Instructions to follow: What you return must be the lines of the data that hold the word "have".

Available records:
------------------------------------------------

theorem Transaction.apply_step (s : State) :
    Transaction.step.apply s = (.stepped (stepResult s), stepState s) := rfl

/-! ### The statements -/

/-- Settles O8: the step takes its unmapped branch, whose only effect is the advance of R55. -/
theorem unmappedWordOnlyAdvances : Obligations.UnmappedWordOnlyAdvances := by
  intro s w u hrun hfetch hdecode
  calc step s = .next s.advance := step_of_unmapped hrun hfetch hdecode
    _ = .next { s with pc := s.pc + 2 } := rfl

/-- Settles O9: any one latch closes the gate, and behind a closed gate both the step and what it returns are idle. -/
theorem stepIdleUnlessRunning : Obligations.StepIdleUnlessRunning := by
  intro s hlatch
  have hidle : s.isRunning = false := s.isRunning_eq_false_iff.mpr hlatch
  have hstep : step s = .next s := step_of_not_running hidle
  refine ⟨hstep, ?_⟩
  rw [Transaction.apply_step, stepResult_of_not_running hidle, stepState_of_next hstep]

end Sys2Proof.Machine
end

section
/-! Jump, call and return (spec/42_control_flow.md R67 to R69), and the three statements of that family. -/

namespace Sys2Proof.Machine

/-! ### The program counter and fault entry as state equations -/

@[simp] theorem State.setPc_self (s : State) : s.setPc s.pc = s := rfl

/-- Fault entry rolls the step back: only the record differs (R58). -/
theorem takeFault_eq (s : State) (w : Option Word) (e : Trap) :
    takeFault s w e = { s with fault := some ⟨e.kind, s.pc, w, e.addr⟩ } := rfl

/-! ### What the dispatched instruction does, one rule per outcome -/

/-- The target is written last, so nothing of the advance of R55 is left. -/
theorem exec_jp (nnn : Addr12) (s : State) : exec (.jp nnn) s = .next (s.setPc (zext nnn)) := rfl

theorem exec_call_of_lt {s : State} (nnn : Addr12) (h : s.stack.length < Config.stackCap) :
    exec (.call nnn) s = .next ((s.advance.setStack (s.stack ++ [s.pc + 2])).setPc (zext nnn)) :=
  (execCall_eq nnn s).trans (if_pos h)

theorem exec_call_of_not_lt {s : State} (nnn : Addr12) (h : ¬s.stack.length < Config.stackCap) :
    exec (.call nnn) s = .next (takeFault s (some (encode (.call nnn))) ⟨.stackOverflow, none⟩) :=
  (execCall_eq nnn s).trans (if_neg h)

theorem exec_ret_of_append {s : State} {l : List Word} {w : Word} (h : s.stack = l ++ [w]) :
    exec .ret s = .next ((s.advance.setStack l).setPc w) := execRet_append s l w h

theorem exec_ret_of_nil {s : State} (h : s.stack = []) :
    exec .ret s = .next (takeFault s (some (encode .ret)) ⟨.stackUnderflow, none⟩) := execRet_nil s h

/-! ### The statements -/

/-- Settles O26: the jump only writes PC, so a jump to its own address writes back the PC it began with. -/
theorem jumpResult : Obligations.JumpResult := by
  intro s nnn
  refine ⟨(Laws.Encodes.jp nnn).2, s.setPc (zext nnn), exec_jp nnn s, zext_toNat nnn, rfl, fun _ => rfl, ?_⟩
  intro hself
  have hpc : zext nnn = s.pc := BitVec.eq_of_toNat_eq ((zext_toNat nnn).trans hself)
  rw [hpc, State.setPc_self]

/-- Settles O27: below capacity the push succeeds and the jump follows it; at capacity the push traps and fault entry
keeps everything but the record. -/
theorem callResult : Obligations.CallResult := by
  intro s nnn
  refine ⟨(Laws.Encodes.call nnn).2, fun hroom => ?_, fun hfull => ?_⟩
  · exact ⟨_, exec_call_of_lt nnn hroom, rfl, zext_toNat nnn, rfl, fun _ => rfl⟩
  · have hcap : ¬s.stack.length < Config.stackCap := hfull.not_lt
    exact ⟨⟨.stackOverflow, s.pc, some (encode (.call nnn)), none⟩,
      by rw [exec_call_of_not_lt nnn hcap, takeFault_eq], rfl⟩

/-- Settles O28: with an entry on top the pop gives it to PC as it is; on an empty stack the pop traps and fault entry
keeps everything but the record. -/
theorem returnResult : Obligations.ReturnResult := by
  refine ⟨rfl, fun s => ⟨fun l w htop => ?_, fun hempty => ?_⟩⟩
  · exact ⟨_, exec_ret_of_append htop, rfl, rfl, rfl, fun _ => rfl⟩
  · exact ⟨⟨.stackUnderflow, s.pc, some (encode .ret), none⟩,
      by rw [exec_ret_of_nil hempty, takeFault_eq], rfl⟩

end Sys2Proof.Machine
end

section
/-! The skips on registers (spec/43_skips.md R73 to R77), and the one statement of that family. -/

namespace Sys2Proof.Machine

/-! ### The skip after the advance -/

/-- The advance of R55 and the skip of R73 together: one instruction length, or two. -/
theorem State.advance_skipIf_pc (s : State) (c : Bool) :
    (s.advance.skipIf c).pc = if c then s.pc + 4 else s.pc + 2 := by
  have htwice : s.pc + 2 + 2 = s.pc + 4 := BitVec.add_assoc s.pc 2 2
  rw [State.skipIf_pc, State.advance_pc, htwice]

/-- What an instruction that only advances and may skip leaves, its test `c` read as the proposition `p` of its rule. -/
theorem skip_result {s : State} {i : Instr} {c : Bool} {p : Prop} [Decidable p]
    (hexec : exec i s = .next (s.advance.skipIf c)) (hc : c = true ↔ p) :
    ∃ t, exec i s = .next t ∧ t.fault = s.fault ∧ (∀ j, t.reg j = s.reg j) ∧
      t.pc = if p then s.pc + 4 else s.pc + 2 := by
  refine ⟨s.advance.skipIf c, hexec, s.advance.skipIf_fault c, s.advance.skipIf_reg c, ?_⟩
  rw [State.advance_skipIf_pc, if_congr hc rfl rfl]

/-! ### What the dispatched instruction does -/

theorem exec_seImm (x : RegIdx) (nn : Byte) (s : State) :
    exec (.seImm x nn) s = .next (s.advance.skipIf (s.reg x == nn)) := rfl

theorem exec_sneImm (x : RegIdx) (nn : Byte) (s : State) :
    exec (.sneImm x nn) s = .next (s.advance.skipIf (s.reg x != nn)) := rfl

theorem exec_seReg (x y : RegIdx) (s : State) :
    exec (.seReg x y) s = .next (s.advance.skipIf (s.reg x == s.reg y)) := rfl

theorem exec_sneReg (x y : RegIdx) (s : State) :
    exec (.sneReg x y) s = .next (s.advance.skipIf (s.reg x != s.reg y)) := rfl

/-! ### The statement -/

/-- Settles O31: each of the four only advances and skips on its test, and the test is the condition of its rule. -/
theorem registerSkipResults : Obligations.RegisterSkipResults := by
  intro s x y nn
  refine ⟨⟨(Laws.Encodes.seImm x nn).2, ?_⟩, ⟨(Laws.Encodes.sneImm x nn).2, ?_⟩,
    ⟨(Laws.Encodes.seReg x y).2, ?_⟩, ⟨(Laws.Encodes.sneReg x y).2, ?_⟩⟩
  · exact skip_result (exec_seImm x nn s) beq_iff_eq
  · exact skip_result (exec_sneImm x nn s) bne_iff_ne
  · exact skip_result (exec_seReg x y s) beq_iff_eq
  · exact skip_result (exec_sneReg x y s) bne_iff_ne

end Sys2Proof.Machine
end

section
/-! The loads to a register and the bitwise instructions that leave VF alone (spec/44_register_alu.md R81, R83, R85,
R86), and the one statement of that family. -/

namespace Sys2Proof.Machine

/-! ### One register written after the advance -/

/-- What an instruction that only advances and writes `b` to `V[x]` leaves; `x = F` is no exception. -/
theorem writeReg_result {s : State} {i : Instr} {x : RegIdx} {b : Byte}
    (hexec : exec i s = .next (s.advance.setReg x b)) :
    ∃ t, exec i s = .next t ∧ t.pc = s.pc + 2 ∧ t.fault = s.fault ∧
      ∀ j, t.reg j = if j = x then b else s.reg j := by
  refine ⟨s.advance.setReg x b, hexec, ?_, ?_, fun j => ?_⟩
  · rw [State.setReg_pc, State.advance_pc]
  · rw [State.setReg_fault, State.advance_fault]
  · rw [State.reg_setReg, State.advance_reg]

------------------------------------------------

Response to the task:
  have hidle : s.isRunning = false := s.isRunning_eq_false_iff.mpr hlatch
  have hstep : step s = .next s := step_of_not_running hidle
  have hpc : zext nnn = s.pc := BitVec.eq_of_toNat_eq ((zext_toNat nnn).trans hself)
  · have hcap : ¬s.stack.length < Config.stackCap := hfull.not_lt
  have htwice : s.pc + 2 + 2 = s.pc + 4 := BitVec.add_assoc s.pc 2 2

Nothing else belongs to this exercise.